Cost-benefit of the proposed cost function is depicted in Table 3. It is observed that there is a significant cost benefit with the proposed cost function after shifting during the mid-peak and off-peak hours in both the systems where as there is a meagre change in the aggregated cost on the on-peak hours.

It can be observed from Figure 3 and 4, by the proposed DSM, the energy requirement is not compromised, while it is being met efficiently. By performing the proposed DSM, a flat load profile can be obtained for certain timeslot thus improving Peak to Average Ratio.

It is a superior substitute to previously existing instantaneous energy billing models. The customers will not have to downsize their consumption but have to shift non-essential consumption to reap benefit in the proposed DSM. Participation of customers in DSM would increase, to minimize their deviation from the already predicted fixed base load with the knowledge of the deviation from base load from the HLM.
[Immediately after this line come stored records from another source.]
-- ==== Sys2Proof/Proofs/Encoding.lean ====
section
/-!
The decoder against R89's table, and the response to every word: masks as fields of a word, each row's opcode and
reserved bits, and the one response of each shape of a command's next state (R93). Settles the family
`30_encoding.md`.
-/

open Sys2Proof Sys2Proof.Machine

namespace Sys2Proof

/-! ## Masks and fields -/

/-- The word whose ones are bits `hi` to `lo`. -/
def fieldMask (hi lo : Nat) : Word := BitVec.ofNat 32 ((2 ^ (hi + 1 - lo) - 1) <<< lo)

/-- Masking keeps a field at its place. -/
theorem and_fieldMask_toNat (w : Word) {hi : Nat} (lo : Nat) (hhi : hi < 32) :
    (w &&& fieldMask hi lo).toNat = field w hi lo <<< lo := by
  refine Nat.eq_of_testBit_eq fun j => ?_
  simp only [fieldMask, field, BitVec.toNat_and, BitVec.toNat_ofNat, Nat.testBit_and, Nat.testBit_mod_two_pow,
    Nat.testBit_shiftLeft, Nat.testBit_two_pow_sub_one, Nat.testBit_div_two_pow]
  by_cases hj : lo ≤ j
  · rw [Nat.sub_add_cancel hj]
    by_cases hin : j < hi + 1
    · simp [hj, show j < 32 by omega, show j - lo < hi + 1 - lo by omega]
    · simp [show ¬ j - lo < hi + 1 - lo by omega]
  · simp [hj]

/-- Two words agree under the mask of a field exactly when the field has the same value in both. -/
theorem and_fieldMask_eq_iff {v w : Word} {hi lo : Nat} (hhi : hi < 32) :
    w &&& fieldMask hi lo = v &&& fieldMask hi lo ↔ field w hi lo = field v hi lo := by
  rw [← BitVec.toNat_inj, and_fieldMask_toNat w lo hhi, and_fieldMask_toNat v lo hhi, Nat.shiftLeft_eq,
    Nat.shiftLeft_eq]
  exact Nat.mul_left_inj (Nat.two_pow_pos lo).ne'

theorem field_beq_zero (w : Word) (lo : Nat) {hi : Nat} (hhi : hi < 32) :
    (field w hi lo == 0) = (w &&& fieldMask hi lo == 0#32) := by
  have hzero : field 0#32 hi lo = 0 := by simp [field]
  have heq := and_fieldMask_eq_iff (v := 0#32) (w := w) (lo := lo) hhi
  rw [BitVec.zero_and, hzero] at heq
  exact Bool.eq_iff_iff.mpr (by rw [beq_iff_eq, beq_iff_eq, heq])

theorem and_or_beq_zero (w a b : Word) :
    (w &&& (a ||| b) == 0#32) = (w &&& a == 0#32 && w &&& b == 0#32) := by
  rw [BitVec.and_or_distrib_left, Bool.eq_iff_iff, Bool.and_eq_true, beq_iff_eq, beq_iff_eq, beq_iff_eq,
    BitVec.or_eq_zero_iff]

/-- A mask in two disjoint parts, of which a match word uses the first only. -/
theorem and_or_eq_iff {v w a b : Word} (hdisjoint : a &&& b = 0#32) (hv : v &&& a = v) :
    w &&& (a ||| b) = v ↔ w &&& a = v ∧ w &&& b = 0#32 := by
  have ha : (a ||| b) &&& a = a := by
    rw [BitVec.and_or_distrib_right, BitVec.and_self, BitVec.and_comm b, hdisjoint, BitVec.or_zero]
  have hb : (a ||| b) &&& b = b := by
    rw [BitVec.and_or_distrib_right, BitVec.and_self, hdisjoint, BitVec.zero_or]
  refine ⟨fun h => ⟨?_, ?_⟩, fun ⟨hwa, hwb⟩ => by rw [BitVec.and_or_distrib_left, hwa, hwb, BitVec.or_zero]⟩
  · calc w &&& a = w &&& (a ||| b) &&& a := by rw [BitVec.and_assoc, ha]
      _ = v := by rw [h, hv]
  · calc w &&& b = w &&& (a ||| b) &&& b := by rw [BitVec.and_assoc, hb]
      _ = v &&& (a &&& b) := by rw [h, ← BitVec.and_assoc, hv]
      _ = 0#32 := by rw [hdisjoint, BitVec.and_zero]

/-! ## The rows of the opcode table -/

/-- The opcode of a row, from its match word (R80). -/
def OpcodeRow.opcode (r : OpcodeRow) : Nat := field r.matchBits 31 24

/-- The bits 23:0 that the row's mask compares: those its format marks `0` (R81 to R87). -/
def OpcodeRow.reserved (r : OpcodeRow) : Word := r.mask &&& fieldMask 23 0

/-- Every mask compares the opcode, and no match word has a one outside the opcode. -/
theorem opcodeTable_masks : ∀ r ∈ opcodeTable,
    r.mask = fieldMask 31 24 ||| r.reserved ∧ r.matchBits &&& fieldMask 31 24 = r.matchBits := by decide

/-- No two rows have the same mnemonic (R89). -/
theorem opcodeTable_mnemonic_injective : ∀ r ∈ opcodeTable, ∀ r' ∈ opcodeTable,
    r.mnemonic = r'.mnemonic → r = r' := by decide

/-- A word selects a row when it has the row's opcode and none of its reserved bits. -/
theorem and_mask_eq_matchBits_iff {w : Word} {r : OpcodeRow} (hr : r ∈ opcodeTable) :
    w &&& r.mask = r.matchBits ↔ field w 31 24 = r.opcode ∧ w &&& r.reserved = 0#32 := by
  obtain ⟨hmask, hmatch⟩ := opcodeTable_masks r hr
  have hdisjoint : fieldMask 31 24 &&& r.reserved = 0#32 := by
    rw [OpcodeRow.reserved, BitVec.and_comm r.mask, ← BitVec.and_assoc,
      show fieldMask 31 24 &&& fieldMask 23 0 = 0#32 by decide, BitVec.zero_and]
  rw [hmask, and_or_eq_iff hdisjoint hmatch, OpcodeRow.opcode, ← and_fieldMask_eq_iff (by decide), hmatch]

/-! ## The reserved bits of each format -/

section
variable (w : Word)

theorem zeroZ_eq : zeroZ w = (w &&& 0x00FFFFFF#32 == 0#32) := field_beq_zero w 0 (by decide)

theorem zeroXY_eq : zeroXY w = (w &&& 0x00E0F8FF#32 == 0#32) := by
  rw [show 0x00E0F8FF#32 = fieldMask 23 21 ||| fieldMask 15 11 ||| fieldMask 7 0 by decide, and_or_beq_zero,
    and_or_beq_zero, ← field_beq_zero w 21 (by decide), ← field_beq_zero w 11 (by decide),
    ← field_beq_zero w 0 (by decide), zeroXY]

theorem zeroP_eq : zeroP w = (w &&& 0x00E0F800#32 == 0#32) := by
  rw [show 0x00E0F800#32 = fieldMask 23 21 ||| fieldMask 15 11 by decide, and_or_beq_zero,
    ← field_beq_zero w 21 (by decide), ← field_beq_zero w 11 (by decide), zeroP]

/-- Format C marks no bit `0` (R84). -/
theorem zeroC_eq : true = (w &&& 0#32 == 0#32) := by rw [BitVec.and_zero, BEq.rfl]

theorem zeroT_eq : zeroT w = (w &&& 0x00FF0000#32 == 0#32) := field_beq_zero w 16 (by decide)

theorem zeroB_eq : zeroB w = (w &&& 0x00FE0000#32 == 0#32) := field_beq_zero w 17 (by decide)

theorem zeroI_eq : zeroI w = (w &&& 0x00FFFF00#32 == 0#32) := field_beq_zero w 8 (by decide)

end

/-! ## The decoder row by row -/

theorem ifReservedZero_eq_command {zero : Bool} {i j : Instr} :
    ifReservedZero zero i = .command j ↔ zero = true ∧ i = j := by
  cases zero <;> simp [ifReservedZero]

/-- A word with a row's opcode decodes to a command of that row, unless one of the row's reserved bits is 1. Only
here are the fifteen arms of the decoder read, each with its format. -/
theorem decode_of_opcode {w : Word} {r : OpcodeRow} (hr : r ∈ opcodeTable) (hop : field w 31 24 = r.opcode) :
    ∃ i, decode w = ifReservedZero (w &&& r.reserved == 0#32) i ∧ i.mnemonic = r.mnemonic := by
  simp only [opcodeTable, List.mem_cons, List.not_mem_nil, or_false] at hr
  unfold decode
  rw [hop]
  rcases hr with rfl | rfl | rfl | rfl | rfl | rfl | rfl | rfl | rfl | rfl | rfl | rfl | rfl | rfl | rfl
  · exact ⟨.nop, congrArg (ifReservedZero · _) (zeroZ_eq w), rfl⟩
  · exact ⟨.rst, congrArg (ifReservedZero · _) (zeroZ_eq w), rfl⟩
  · exact ⟨.map _ _, congrArg (ifReservedZero · _) (zeroXY_eq w), rfl⟩
  · exact ⟨.tclr, congrArg (ifReservedZero · _) (zeroZ_eq w), rfl⟩
  · exact ⟨.tpix _ _ _, congrArg (ifReservedZero · _) (zeroP_eq w), rfl⟩
  · exact ⟨.encode, congrArg (ifReservedZero · _) (zeroZ_eq w), rfl⟩
  · exact ⟨.canvas _ _, congrArg (ifReservedZero · _) (zeroC_eq w), rfl⟩
  · exact ⟨.split, congrArg (ifReservedZero · _) (zeroZ_eq w), rfl⟩
  · exact ⟨.loadt _, congrArg (ifReservedZero · _) (zeroT_eq w), rfl⟩
  · exact ⟨.emit _ _, congrArg (ifReservedZero · _) (zeroB_eq w), rfl⟩
  · exact ⟨.render _ _, congrArg (ifReservedZero · _) (zeroB_eq w), rfl⟩
  · exact ⟨.rdcr _, congrArg (ifReservedZero · _) (zeroI_eq w), rfl⟩
  · exact ⟨.rdtp _ _, congrArg (ifReservedZero · _) (zeroXY_eq w), rfl⟩
  · exact ⟨.rdoo _, congrArg (ifReservedZero · _) (zeroI_eq w), rfl⟩
  · exact ⟨.rdpw _, congrArg (ifReservedZero · _) (zeroI_eq w), rfl⟩

/-- An opcode of no row is unassigned (R90). -/
theorem decode_of_unassigned {w : Word} (h : field w 31 24 ∉ opcodeTable.map OpcodeRow.opcode) :
    decode w = .illegal .unassignedOpcode := by
  unfold decode
  split
  case h_16 => rfl
  all_goals next hop => exact absurd (by rw [hop]; decide) h

/-- A word that decodes to a command has the opcode of the command's row and none of its reserved bits. -/
theorem row_of_decode {w : Word} {i : Instr} (h : decode w = .command i) :
    ∃ r ∈ opcodeTable, i.mnemonic = r.mnemonic ∧ field w 31 24 = r.opcode ∧ w &&& r.reserved = 0#32 := by
  by_cases hassigned : field w 31 24 ∈ opcodeTable.map OpcodeRow.opcode
  · obtain ⟨r, hr, hop⟩ := List.mem_map.mp hassigned
    obtain ⟨j, hdecode, hj⟩ := decode_of_opcode hr hop.symm
    obtain ⟨hzero, rfl⟩ := ifReservedZero_eq_command.mp (hdecode.symm.trans h)
    exact ⟨r, hr, hj, hop.symm, beq_iff_eq.mp hzero⟩
  · rw [decode_of_unassigned hassigned] at h
    cases h

end Sys2Proof

namespace Sys2Proof.Machine

/-! ## Responses -/

/-- Every shape of a command's next state has one response more; `RENDER`'s loop itself gives none. -/
theorem Effect.responses_eq {i : Instr} {s t : State} (h : Effect i s t) :
    ∃ r, t.responses = s.responses ++ [r] := by
  cases h with
  | rendered _ _ u _ _ hu =>
    have hkept : Kept s u := kept_of_renderTiles (congrArg Work.state hu)
    exact ⟨_, by rw [respond_responses, hkept.responses]⟩
  | renderFailed _ _ _ _ u _ _ hu =>
    have hkept : Kept s u := kept_of_renderTiles (congrArg Work.state hu)
    exact ⟨_, by rw [raise_responses, hkept.responses]⟩
  | encoded => exact ⟨_, by rw [respond_responses, encodeBuffers_responses]⟩
  | answered | faulted | reset | tileWritten | boundTo | loaded | emitted | emitFailed => exact ⟨_, rfl⟩

theorem exec_one_response (i : Instr) (s : State) :
    ∃ t r, exec i s = .next t ∧ t.responses = s.responses ++ [r] := by
  obtain ⟨t, ht, heffect⟩ := exec_effect i s
  obtain ⟨r, hr⟩ := heffect.responses_eq
  exact ⟨t, r, ht, hr⟩

theorem runWord_one_response (w : Word) (s : State) :
    ∃ t r, runWord w s = .next t ∧ t.responses = s.responses ++ [r] := by
  cases hdecode : decode w with
  | command i => rw [runWord_of_command hdecode]; exact exec_one_response i s
  | illegal e => exact ⟨_, _, runWord_of_illegal hdecode s, raise_responses ..⟩

theorem RespCode.num_le (c : RespCode) : c.num ≤ 4 := by
  cases c with
  | ok => decide
  | raised k => exact k.code_range.2

/-- The code stands above the 32 bits of data (R93). -/
theorem Response.bits_toNat (r : Response) : r.bits.toNat = r.code.num * 2 ^ 32 + r.data.toNat := by
  have hnum := r.code.num_le
  rw [Response.bits, Format.toNat_append_eq, BitVec.toNat_ofNat, Nat.mod_eq_of_lt (by omega)]

end Sys2Proof.Machine

namespace Sys2Proof.Proofs.Encoding

/-- Settles O3: by `and_mask_eq_matchBits_iff` both sides speak of the opcode and the reserved bits. A decoded word
meets them for the row of its command, and the mnemonic says which row that is. -/
theorem wordSelectsARowByMatchAndMask : Obligations.WordSelectsARowByMatchAndMask := by
  intro w r hr
  rw [and_mask_eq_matchBits_iff hr]
  constructor
  · rintro ⟨hop, hzero⟩
    obtain ⟨i, hdecode, hi⟩ := decode_of_opcode hr hop
    exact ⟨i, hdecode.trans (ifReservedZero_eq_command.mpr ⟨beq_iff_eq.mpr hzero, rfl⟩), hi⟩
  · rintro ⟨i, hdecode, hi⟩
    obtain ⟨r', hr', hi', hrow⟩ := row_of_decode hdecode
    obtain rfl : r' = r := opcodeTable_mnemonic_injective r' hr' r hr (hi'.symm.trans hi)
    exact hrow

/-- Settles O15: each shape of a command's next state adds one response, and so does the fault of an illegal word. -/
theorem everyCommandGivesExactlyOneResponse : Obligations.EveryCommandGivesExactlyOneResponse :=
  ⟨exec_one_response, runWord_one_response, by decide, fun r => ⟨r.code.num_le, r.bits_toNat⟩⟩

end Sys2Proof.Proofs.Encoding
end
Table 3: Cost-benefit with the proposed Cost function on system 1 and 2

Cost-Benefit of proposed cost function on System 1
Peak Classification Before Load Shifting After Load Shifting
On Peak 42.1881 42.1878
Mid Peak 80.1476 73.4118
Off Peak 41.8734 33.3004
Cost-Benefit of proposed cost function on System 2
On Peak 30.2975 31.6216
Mid Peak 4.3035 2.9792
Off Peak 20.3136 17.6656

7. Conclusion

For a successful DSM, pricing model and billing mechanism are crucial. The proposed pricing model based on the deviation of hourly load demand from the fixed base load has been observed to be a better alternative over the other realistic polynomial cost function.

Renewable generation is unforeseeable and, in most cases, influenced by external factors. The generation from the renewable sources can be higher than the system requirements during some periods in a day and by performing load shifting, generation from renewables can be effectively utilised. By adopting the proposed algorithm, the energy requirement of the system from the utility decreases.

The total cost is reduced after load shifting is performed by the proposed cost function. This is due to the fact that by load shifting, the deviation of the hourly load demand from the fixed base load is reduced at certain time slots and increases in some to have a balanced shifting, but generated energy is effectively utilised. Therefore, the aim to reduce consumers’ utility bills are met and peak to average ratio improves by incorporating the proposed DSM.

Conflict of Interest

The authors declare no conflict of interest.

Acknowledgment

The authors would like to thank SASTRA Deemed University for sharing their consumption data and energy generation from their installed solar power plant.